-- ==== Sys2Proof/Machine/DecimalScale.lean ====
section
/-! DEFINITION. The DecimalScale family (41_decimalscale.md): decimal exponent, power of ten, mantissa multiplier, mantissa
extraction, and the command DEXP. -/

namespace Sys2Proof.Machine

/-- The first loop of `DEXPF` (R103), with fuel: divide by ten while the value is at least ten. -/
def scaleDown (a : Arith) : Nat → Native → Int → Native × Int
  | 0, m, e => (m, e)
  | fuel + 1, m, e => if fGe m (fTen a.nf) then scaleDown a fuel (fDiv a m (fTen a.nf)) (e + 1) else (m, e)

/-- The second loop of `DEXPF` (R103), with fuel: multiply by ten while the value is below one. -/
def scaleUp (a : Arith) : Nat → Native → Int → Native × Int
  | 0, m, e => (m, e)
  | fuel + 1, m, e => if fLt m (fOne a.nf) then scaleUp a fuel (fMul a m (fTen a.nf)) (e - 1) else (m, e)

/-- The fuel of both loops. R104 and R211 (a) bound their iterations by 308 and 324 (DEDUCED, notes/assumptions/6.md). -/
def loopFuel : Nat := 400

/-- The value and the count with which the two loops of `DEXPF` end (R103). -/
def decimalScale (a : Arith) (mag : Native) : Native × Int :=
  let down := scaleDown a loopFuel mag 0
  scaleUp a loopFuel down.1 down.2

/-- `DEXPF` (R103), for a value that is finite and not negative. -/
def decimalExponent (a : Arith) (mag : Native) : Int := if fIsZero mag then 0 else (decimalScale a mag).2

/-- `k` multiplications by ten. -/
def timesTen (a : Arith) : Nat → Native → Native
  | 0, p => p
  | k + 1, p => timesTen a k (fMul a p (fTen a.nf))

/-- The number of multiplications after which the running product is infinite (R106 (b), R211 (b);
DEDUCED, notes/assumptions/10.md). -/
def tenCap : NF → Nat
  | .binary32 => 39
  | .binary64 => 309

/-- `P10F` (R105), its iterations capped as R211 (b) allows. -/
def powerOfTen (a : Arith) (k : Int) : Native :=
  let p := timesTen a (min k.natAbs (tenCap a.nf)) (fOne a.nf)
  if k < 0 then fDiv a (fOne a.nf) p else p

/-- `MMF = P10F(D(M))` (R107). -/
def multiplierFloat (a : Arith) (c : Config) : Native := powerOfTen a c.D

/-- `MANU` (R108): none where the scaled value is not finite. -/
def mantissaUnsigned (a : Arith) (c : Config) (mag : Native) (e : Int) : Option Nat :=
  let t := fMul a (fDiv a mag (powerOfTen a e)) (multiplierFloat a c)
  if fIsFinite t then some (fTrunc t) else none

/-- DEXP's response (R110). None of its operations is invalid, so the draw shows nowhere in it. -/
def dexpResponse (c : Config) (draw : Nat) (x : Scalar) : Response c :=
  let v := floatOperand c x
  if fIsNaN v || fIsInf v then Response.invalid c
  else ⟨0, BitVec.ofInt 64 (decimalExponent (c.arith draw) (fAbs v)), status false false false⟩

/-- DEXP (R110). -/
def execDexp (s : State) : Host.Outcome State Fault Refusal := .next (s.respond (dexpResponse s.cfg s.draw s.portX))

end Sys2Proof.Machine
end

::::

All lines from the one containing "def execDexp (s" through the final line of the listing above are to be reproduced exactly; include both and add nothing.

def execDexp (s : State) : Host.Outcome State Fault Refusal := .next (s.respond (dexpResponse s.cfg s.draw s.portX))

end Sys2Proof.Machine
end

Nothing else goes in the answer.